In settimana avevamo ipotizzato un paio di mete ed alla fine si era deciso per la Majella -che non è una imprecazione- dedicandoci poi agli itinerari ed alla ricerca del posticino per passare la notte. Tutto pronto, non ci resta che andare… il lunedì viene giù acqua che sembra il diluvio universale; per martedi le previsioni meteo dicono che ci sarà ancora pioggia, ma per noi è un dato puramente statistico, siamo noi che decidiamo quando andare e non ci lasciamo condizionare dalle stagioni, dai capricci del meteo, dagli orari o altre simili sciocchezze. Se si deve andare in moto si va, punto. E basta, aggiungo.
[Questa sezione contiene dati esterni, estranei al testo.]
/-- A command fails, unless it is past COMMIT (R343). -/
def failCmd (c : Nat) (st : Status) (fault : W32) (s : State) : State :=
  if (cmd? s c).any mustCommit then s else endCmd c st fault s

def failAll (cs : List Nat) (st : Status) (fault : W32) (s : State) : State := cs.foldl (fun s c => failCmd c st fault s) s

/-- The AER status of a DMA read that failed: 12 poisoned data, 14 completion timeout (R258; bits PRESUMED, log 77). -/
def noteAer (cause : Nat) (s : State) : State :=
  let b := if cause = 3 then 2 ^ 12 else if cause = 4 then 2 ^ 14 else 0
  updLink (fun l => { l with cfg := { l.cfg with aer := l.cfg.aer ||| BitVec.ofNat 32 b } }) s

/-- Poison received on CXL.cache or CXL.mem sets its RAS status bit, 10 (R258; PRESUMED, log 77). -/
def notePoison (s : State) : State := updLink (fun l => { l with cfg := { l.cfg with ras := l.cfg.ras ||| BitVec.ofNat 32 (2 ^ 10) } }) s

/-- A failed host access of a command: posted, latched, and its outcome (R284, R433). -/
def hostFail (c : Nat) (unit cause : Nat) (st : Status) (s : State) : State :=
  match cmd? s c with
  | none => s
  | some x =>
    let code := hostFault unit cause (if x.origin.isNone then some x.ring else none)
    failCmd c st code (postFault code (if unit = 0x71 then noteAer cause s else s))

/-- A search restarts from planish: rows as received, nothing probed (R247). -/
def restartRows (s : State) (x : Cmd) : List QRow :=
  let y := coll s x.coll
  let fmt := bit (x.entry.toNat / 2 ^ 184) 0
  x.rows.zipIdx.map fun (r, i) =>
    { encodeRow (s.free + i * planishChoices y.d) y.seed y.d (y.metric == 2) fmt r.raw with terms := r.terms }

/-- A BULK_LOAD whose first chunk has its source still to read (R189). -/
def needsSource (x : Cmd) : Bool := x.opcode == 0x40 && x.payload.isEmpty && x.origin.isNone
/-- The kind of the chunks that assign a command's records (R242). -/
def assignKind (x : Cmd) : Nat := if x.opcode = 0x40 then 4 else 0

/-- An ingest command that is run again waits for assignment (R247). -/
def requeueChunk (x : Cmd) (c : Nat) (s : State) : State :=
  if !isIngest x.opcode || x.stage = .awaitPayload || x.stage = .reading then s
  else
    let k : Chunk := { kind := assignKind x, ctx := x.ctx, cmd := some c }
    updPtn x.home (fun y =>
      let before := fun q : Chunk => q.kind < k.kind
      { y with chunkQ := y.chunkQ.filter before ++ [k] ++ y.chunkQ.filter fun q => !before q
               waiting := if (tget y.resident x.ctx).isSome || y.waiting.contains x.ctx then y.waiting else y.waiting ++ [x.ctx] }) s

/-- A forwarded search that is killed keeps its amounts for its next run, and nothing else; a forwarded ingest part goes (R297, R344). -/
def parkPart (c : Nat) (s : State) : State :=
  let s := dropWork (· == c) (withdraw c s)
  match cmd? s c with
  | none => s
  | some x =>
    if isSearch x.opcode then updCmd c (fun x => { x with stage := .reading, admitted := false, parked := true, rows := [], payload := [], lacking := [], senior := none }) s
    else delCmd c s
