-- ==== Sys2Proof/Machine/Admission.lean ====
section
/-! DEFINITION. Admission of ring commands: order (R185, R271), checks (R119, R169, R178, R190, R276, R338, R339, R352, R434),
reservations (R293–R296), the command record, TRDY (R279, R281). -/

namespace Sys2Proof.Machine

/-- The link serves rings: up, not degraded, in D0 (R260, R275). -/
def linkServes (s : State) : Bool := s.host.link.up && !s.host.link.deg && !s.host.link.d3hot

/-- A ring's commands without a completion (R185). -/
def ringLive (s : State) (r : Nat) : List Nat := cmdsOf (fun x => liveCmd x && x.ring == r && x.origin.isNone) s

def ctxJob (s : State) (ctx : Nat) : Nat := match ctx? s ctx with | some x => x.job | none => 0
def ctxHome (s : State) (ctx : Nat) : Nat := match ctx? s ctx with | some x => x.home | none => 0

/-- Whether the head entry of a ring may be taken up now (R185, R271, R274, R337). -/
def mayAdmit (s : State) (r : Nat) (e : BitVec 512) : Bool :=
  let x := ring s r
  (x.st == .running || x.st == .error) && !x.stopping && linkServes s && !(s.icern.hold && spans s (ctxJob s x.ctx)) &&
  !((ringLive s r).any fun c => (cmd? s c).any fun k => eOrdered k.entry) && (!eOrdered e || (ringLive s r).isEmpty)

/-! ### Checks -/

/-- A refusal: status, count, and the class 0x5 cause of a host read that failed. -/
structure Refused where
  status : Status
  count : Nat := 0
  cause : Option Nat := none
  deriving DecidableEq, Repr

def refuseIf (b : Bool) (st : Status) : Option Refused := if b then some { status := st } else none

/-- A peer of the job out of service or with a partition of the job fenced (R339). -/
def peerDown (s : State) (j : Nat) : Bool :=
  (peersOf s j).any fun m => match tget s.icern.peers m with
    | some p => p.oos || (p.fencedMask.toNat &&& maskOf (jobPtns s j)) != 0 || (p.noticeMask.toNat &&& maskOf (jobPtns s j)) != 0
    | none => false

/-- Checks common to the commands that name a collection; the order of statuses is log 17. -/
def commonCheck (s : State) (r : Nat) (e : BitVec 512) : Option Refused :=
  let x := ring s r
  let op := opOf e
  let j := ctxJob s x.ctx
  let y := coll s (eColl e)
  refuseIf (headerBad x e) .invalidField <|>
  refuseIf (op ≥ 0x10 && (y.state == .free || y.job != j || y.deleting)) .invalidField <|>
  refuseIf (s.aon.oos || anyOos s (needsPtns s x.ctx op (eColl e))) .outOfService <|>
  refuseIf (op ≥ 0x10 && y.state == .suspect) .uncorrectable <|>
  refuseIf (op ≥ 0x10 && op != 0x30 && anyFenced s (jobPtns s j)) .fenced <|>
  (if op ≥ 0x10 && spans s j then
    refuseIf ((job? s j).any fun k => k.root != s.aon.modid) .invalidField <|>
    refuseIf ((job? s j).any fun k => !k.joined) .linkLost <|>
    refuseIf (peerDown s j) .abortedPeer
  else none)

def cacheReady (s : State) : Bool := s.host.link.cacheEn

/-- Bytes of a search's dense rows (R118, R281). -/
def denseBytes (d : Nat) (e : BitVec 512) : Nat := sNq e * d * (if sWide e then 4 else 2)

/-- Payload bytes of a command as R281 sizes them. -/
def stagedSize (s : State) (e : BitVec 512) : Nat :=
  let d := (coll s (eColl e)).d
  if opOf e = 0x10 ∨ opOf e = 0x12 then denseBytes d e
  else if opOf e = 0x11 then denseBytes d e + sNq e * 6152
  else iLen e

/-- A tag of the ring that still awaits its payload doorbell (R277). -/
def tagWaits (s : State) (r : Nat) (tag : W32) : Bool :=
  (ringLive s r).any fun c => (cmd? s c).any fun k => k.stage == .awaitPayload && k.tag == tag

/-- PAYLOAD checks: zero with TRDY; else at most 4 KB and within a readable window (R166, R269, R277). -/
def payloadBad (s : State) (r : Nat) (e : BitVec 512) (size : Nat) : Bool :=
  if eTrdy e then ePayload e != 0 || tagWaits s r (eTag e)
  else size > 4096 || !inWindow s (ring s r).ctx (ePayload e) size true false

/-- The far-rerank descriptor (R132): base, key base, rows, stride. -/
def farFields (bs : List Byte) : W64 × W64 × Nat × Nat :=
  (BitVec.ofNat 64 (field bs 0 8), BitVec.ofNat 64 (field bs 8 8), field bs 16 4, field bs 20 4)

/-- The checks of the far descriptor as pulled (R132, R284). -/
def farCheck (s : State) (ctx d : Nat) : ReadReply → Option Refused
  | .data bs =>
    let (b, _, n, t) := farFields bs
    refuseIf (n == 0 || t % 64 != 0 || decide (t < 2 * d) || !zeroAt bs 24 8 || !inWindow s ctx b.toNat (n * t) true false) .invalidField
  | .ur => some { status := .uncorrectable, cause := some 1 }
  | .ca => some { status := .uncorrectable, cause := some 2 }
  | .poison => some { status := .uncorrectable, cause := some 3 }
  | .timeout => some { status := .timeout, cause := some 4 }

/-- Response flits of one port above 4,096 (R331). -/
def tooManyFlits (s : State) (j bytes : Nat) : Bool :=
  (upto 4).any fun n => decide (((peersOf s j).filter fun m => routeOf s m == some n).length * ceilDiv (bytes + 16) 240 > 4096)

/-- Field checks of a search (R116, R117, R119, R126). -/
def searchFieldsBad (s : State) (r : Nat) (e : BitVec 512) : Bool :=
  let ctx := (ring s r).ctx
  let y := coll s (eColl e)
  let op := opOf e
  sK e == 0 || sK e > 1024 || sNq e == 0 || sNq e > 256 || (eDeadline e == (sDeadline e == 0)) || ef e 23 1 > 1 || tierBad e ||
  (if op == 0x12 then sProbe e != 0 else probeBad (sProbe e)) ||
  (if op == 0x11 then fMag (sAlpha e) == 0 && fMag (sBeta e) == 0 else sAlpha e != 0 || sBeta e != 0) ||
  (op == 0x11 && !hasSparse y) ||
  (sFilter e != 0xFF && (match (ctx? s ctx).bind fun x => tget x.filters (sFilter e) with
    | some p => filterUnfit y p
    | none => true)) ||
  (tPattern e != 0 && !customSearch s ctx (tPattern e)) ||
  (tFar e == (sFartab e == 0)) || (tFar e && !cacheReady s) ||
  payloadBad s r e (denseBytes y.d e) || !inWindow s ctx (sResult e) (sNq e * sK e * 16) false true ||
  (tFar e && !inWindow s ctx (sFartab e) 32 true false) ||
  (eSnap e != 0 && spans s (ctxJob s ctx))

/-- A snapshot outside HORIZON to LATEST (R90, R119). -/
def snapBad (y : Coll) (sn : Epoch) : Bool := sn != 0 && (precedes sn y.horizon || precedes y.latest sn)

def searchCheck (s : State) (r : Nat) (far : ReadReply) (e : BitVec 512) : Option Refused :=
  let y := coll s (eColl e)
  commonCheck s r e <|> refuseIf (searchFieldsBad s r e) .invalidField <|>
  refuseIf (snapBad y (eSnap e) || !fFinite (sAlpha e) || !fFinite (sBeta e)) .range <|>
  (if tFar e then farCheck s (ring s r).ctx y.d far else none) <|>
  refuseIf (tooManyFlits s (ctxJob s (ring s r).ctx) (32 + sNq e * listLen e * 16)) .noResource

/-- FORCE without a registered, unbroken journal or without CXL.cache (R169, R264). -/
def forceBad (s : State) (ctx : Nat) (e : BitVec 512) : Bool :=
  eForce e && (!cacheReady s || (match journal? s ctx with | some j => j.broken | none => true))

/-- Field checks of INSERT, UPSERT and DELETE (R165, R166, R169). -/
def ingestFieldsBad (s : State) (r : Nat) (e : BitVec 512) : Bool :=
  let y := coll s (eColl e)
  let op := opOf e
  iCount e == 0 || decide (iCount e > if op = 0x22 then 16384 else 4096) ||
  decide (iFmt e > if op = 0x22 then 0 else 1) ||
  (if op = 0x20 then iParts e > 1 else if op = 0x21 then iParts e == 0 || iParts e > 7 || (bit (iParts e) 2 && !hasSparse y) else iParts e != 0) ||
  ef e 22 2 != 0 || iLen e == 0 || iLen e > 2 ^ 27 || (op == 0x22 && iLen e != 8 * iCount e) || ef e 28 4 != 0 || ef e 40 24 != 0 ||
  payloadBad s r e (iLen e) || forceBad s (ring s r).ctx e || (op != 0x22 && collScaled y && !hasScales y)

def ingestCheck (s : State) (r : Nat) (e : BitVec 512) : Option Refused :=
  commonCheck s r e <|> refuseIf (ingestFieldsBad s r e) .invalidField

def flushCheck (s : State) (r : Nat) (e : BitVec 512) : Option Refused :=
  commonCheck s r e <|> refuseIf (e.toNat / 2 ^ 128 != 0 || forceBad s (ring s r).ctx e) .invalidField

/-- The newest epoch that holds a commit (R178). -/
def newestCommit (y : Coll) : Epoch := if y.openCommits > 0 then openEpoch y else y.latest

def queryCheck (s : State) (r : Nat) (e : BitVec 512) : Option Refused :=
  let w := BitVec.ofNat 32 (ef e 16 4)
  commonCheck s r e <|> refuseIf (ef e 20 44 != 0) .invalidField <|>
  refuseIf (w != 0 && precedes (newestCommit (coll s (eColl e))) w) .range

/-- BULK_LOAD (R165, R168, R169). -/
def bulkCheck (s : State) (r : Nat) (e : BitVec 512) : Option Refused :=
  let y := coll s (eColl e)
  commonCheck s r e <|>
  refuseIf (iCount e == 0 || iCount e > 1048576 || iFmt e > 2 || ef e 21 11 != 0 || ePayload e % 4096 != 0 || bLen e == 0 ||
    ef e 48 16 != 0 || !inBulk s (ring s r).ctx (ePayload e) (bLen e) || (collScaled y && !hasScales y)) .invalidField

/-- Bytes of a FORMAT 2 record without its sparse part (R192). -/
def encodedSize (y : Coll) : Nat :=
  32 + 32 * ceilDiv ((if collScaled y then 0 else scaleSize y) + coordN y / 2 * (if twoTier y then 2 else 1)) 32
/-- The largest FORMAT 2 record of a collection: a sparse record holds up to 512 terms (R167, R192). -/
def encodedMax (y : Coll) : Nat := encodedSize y + (if hasSparse y then 32 * ceilDiv (8 + 4 * 512) 32 else 0)

/-- The snapshot of an EXPORT: its own, its cursor's, or the latest (R190, R191). -/
def exportSnap (s : State) (e : BitVec 512) : Epoch :=
  if eSnap e ≠ 0 then eSnap e
  else if xCursor e ≠ 0 then BitVec.ofNat 32 (bits (xCursor e).toNat 63 32) else (coll s (eColl e)).latest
Ci vediamo dunque alle sette di martedi mattina presso un’area di servizio sul Gra; sono in ritardo di mezz’ora, nel senso che arrivando quasi sempre mezz’ora in anticipo, questa volta presentandomi alle sette in punto mi trovo in ritardo sull’anticipo. S’è capito?
MrSergio è infatti già lì, in ansia, e sento squillare il telefono mentre entro nel piazzale: è lui!
Facciamo colazione ed una volta fuori restiamo a parlare quasi un’ora. Di cosa? mmmmh, al momento è ancora top secret!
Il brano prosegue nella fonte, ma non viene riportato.